Note: If you add additional statistics, print them after the required statistics. Gradescope will automatically test for the required output and will get confused if you change the required output lines. Similarly do not add any additional input statements to data_analysis. Gradescope won’t know to expect those questions and so your program will hang and/or the tests will fail.

When you’re done

Make sure that your program is properly commented:

• You should have comments at the very beginning of the file stating your name(s), section and creativity additions.
• Each function should have an appropriate docstring (including arguments and return value if applicable).
• Other miscellaneous comments to make things clear

In addition, make sure that you’ve used good code design and style (including meaningful variable names, constants where relevant, vertical white space, etc.).

Submit your program via Gradescope.

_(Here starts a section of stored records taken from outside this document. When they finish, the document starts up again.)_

-- ==== Sys2Proof/Laws/State.lean ====
section
/-!
SUPPORT. One lemma per field per update of the state, each true by rfl: what a named update sets and what it leaves.
-/

namespace Sys2Proof.Machine

variable (s : State)

/-! ### withResult -/

@[simp] theorem State.withResult_lastEdgeTime (r : Option CycleFailure) : (s.withResult r).lastEdgeTime = s.lastEdgeTime := rfl
@[simp] theorem State.withResult_armed (r : Option CycleFailure) : (s.withResult r).armed = s.armed := rfl
@[simp] theorem State.withResult_wr (r : Option CycleFailure) : (s.withResult r).wr = s.wr := rfl
@[simp] theorem State.withResult_buf (r : Option CycleFailure) : (s.withResult r).buf = s.buf := rfl
@[simp] theorem State.withResult_outstanding (r : Option CycleFailure) : (s.withResult r).outstanding = s.outstanding := rfl
@[simp] theorem State.withResult_armTime (r : Option CycleFailure) : (s.withResult r).armTime = s.armTime := rfl
@[simp] theorem State.withResult_suppress (r : Option CycleFailure) : (s.withResult r).suppress = s.suppress := rfl
@[simp] theorem State.withResult_configured (r : Option CycleFailure) : (s.withResult r).configured = s.configured := rfl
@[simp] theorem State.withResult_model (r : Option CycleFailure) : (s.withResult r).model = s.model := rfl
@[simp] theorem State.withResult_pin (r : Option CycleFailure) : (s.withResult r).pin = s.pin := rfl
@[simp] theorem State.withResult_pinmode (r : Option CycleFailure) : (s.withResult r).pinmode = s.pinmode := rfl
@[simp] theorem State.withResult_hc (r : Option CycleFailure) : (s.withResult r).hc = s.hc := rfl
@[simp] theorem State.withResult_ac (r : Option CycleFailure) : (s.withResult r).ac = s.ac := rfl
@[simp] theorem State.withResult_bits (r : Option CycleFailure) : (s.withResult r).bits = s.bits := rfl
@[simp] theorem State.withResult_blen (r : Option CycleFailure) : (s.withResult r).blen = s.blen := rfl
@[simp] theorem State.withResult_inverted (r : Option CycleFailure) : (s.withResult r).inverted = s.inverted := rfl
@[simp] theorem State.withResult_syncPos (r : Option CycleFailure) : (s.withResult r).syncPos = s.syncPos := rfl
@[simp] theorem State.withResult_start (r : Option CycleFailure) : (s.withResult r).start = s.start := rfl
@[simp] theorem State.withResult_frame (r : Option CycleFailure) : (s.withResult r).frame = s.frame := rfl
@[simp] theorem State.withResult_valid (r : Option CycleFailure) : (s.withResult r).valid = s.valid := rfl
@[simp] theorem State.withResult_status (r : Option CycleFailure) : (s.withResult r).status = s.status := rfl
@[simp] theorem State.withResult_res (r : Option CycleFailure) : (s.withResult r).res = s.res := rfl
@[simp] theorem State.withResult_par (r : Option CycleFailure) : (s.withResult r).par = s.par := rfl
@[simp] theorem State.withResult_pos (r : Option CycleFailure) : (s.withResult r).pos = s.pos := rfl
@[simp] theorem State.withResult_result (r : Option CycleFailure) : (s.withResult r).result = r := rfl
@[simp] theorem State.withResult_free (r : Option CycleFailure) : (s.withResult r).free = s.free := rfl
@[simp] theorem State.withResult_inbox (r : Option CycleFailure) : (s.withResult r).inbox = s.inbox := rfl
@[simp] theorem State.withResult_outs (r : Option CycleFailure) : (s.withResult r).outs = s.outs := rfl
@[simp] theorem State.withResult_profile (r : Option CycleFailure) : (s.withResult r).profile = s.profile := rfl
@[simp] theorem State.withResult_readCode (r : Option CycleFailure) : (s.withResult r).readCode = s.readCode := rfl
@[simp] theorem State.withResult_readBit (r : Option CycleFailure) : (s.withResult r).readBit = s.readBit := rfl
@[simp] theorem State.withResult_readFrame (r : Option CycleFailure) : (s.withResult r).readFrame = s.readFrame := rfl

/-! ### report -/

@[simp] theorem State.report_lastEdgeTime (c : Status) : (s.report c).lastEdgeTime = s.lastEdgeTime := rfl
@[simp] theorem State.report_armed (c : Status) : (s.report c).armed = s.armed := rfl
@[simp] theorem State.report_wr (c : Status) : (s.report c).wr = s.wr := rfl
@[simp] theorem State.report_buf (c : Status) : (s.report c).buf = s.buf := rfl
@[simp] theorem State.report_outstanding (c : Status) : (s.report c).outstanding = s.outstanding := rfl
@[simp] theorem State.report_armTime (c : Status) : (s.report c).armTime = s.armTime := rfl
@[simp] theorem State.report_suppress (c : Status) : (s.report c).suppress = s.suppress := rfl
@[simp] theorem State.report_configured (c : Status) : (s.report c).configured = s.configured := rfl
@[simp] theorem State.report_model (c : Status) : (s.report c).model = s.model := rfl
@[simp] theorem State.report_pin (c : Status) : (s.report c).pin = s.pin := rfl
@[simp] theorem State.report_pinmode (c : Status) : (s.report c).pinmode = s.pinmode := rfl
@[simp] theorem State.report_hc (c : Status) : (s.report c).hc = s.hc := rfl
@[simp] theorem State.report_ac (c : Status) : (s.report c).ac = s.ac := rfl
@[simp] theorem State.report_bits (c : Status) : (s.report c).bits = s.bits := rfl
@[simp] theorem State.report_blen (c : Status) : (s.report c).blen = s.blen := rfl
@[simp] theorem State.report_inverted (c : Status) : (s.report c).inverted = s.inverted := rfl
@[simp] theorem State.report_syncPos (c : Status) : (s.report c).syncPos = s.syncPos := rfl
@[simp] theorem State.report_start (c : Status) : (s.report c).start = s.start := rfl
@[simp] theorem State.report_frame (c : Status) : (s.report c).frame = s.frame := rfl
@[simp] theorem State.report_valid (c : Status) : (s.report c).valid = s.valid := rfl
@[simp] theorem State.report_status (c : Status) : (s.report c).status = s.status := rfl
@[simp] theorem State.report_res (c : Status) : (s.report c).res = s.res := rfl
@[simp] theorem State.report_par (c : Status) : (s.report c).par = s.par := rfl
@[simp] theorem State.report_pos (c : Status) : (s.report c).pos = s.pos := rfl
@[simp] theorem State.report_result (c : Status) : (s.report c).result = s.result := rfl
@[simp] theorem State.report_free (c : Status) : (s.report c).free = s.free := rfl
@[simp] theorem State.report_inbox (c : Status) : (s.report c).inbox = s.inbox := rfl
@[simp] theorem State.report_outs (c : Status) : (s.report c).outs = s.outs ++ [.report c] := rfl
@[simp] theorem State.report_profile (c : Status) : (s.report c).profile = s.profile := rfl
@[simp] theorem State.report_readCode (c : Status) : (s.report c).readCode = s.readCode := rfl
@[simp] theorem State.report_readBit (c : Status) : (s.report c).readBit = s.readBit := rfl
@[simp] theorem State.report_readFrame (c : Status) : (s.report c).readFrame = s.readFrame := rfl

Your program program file must be named lab5_data_analysis.py. You can submit multiple times, with only the most recent submission (before the due date) graded. Note that the tests performed by Gradescope are limited. Passing all of the visible tests does not guarantee that your submission correctly satisfies all of the requirements of the assignment.

If you worked with a partner, only one person needs to submit to Gradescope, but that person does need to add their partner’s name as shown in Gradescope documentation. Make sure both names are included in the comment at the top of the file.

Features Points
Basic statistics (num, max, min, avg) 3
Median 2
Standard deviation 4
Frequency 3
Data analyses 5
Code design and style 5
Creativity points 2
Total 27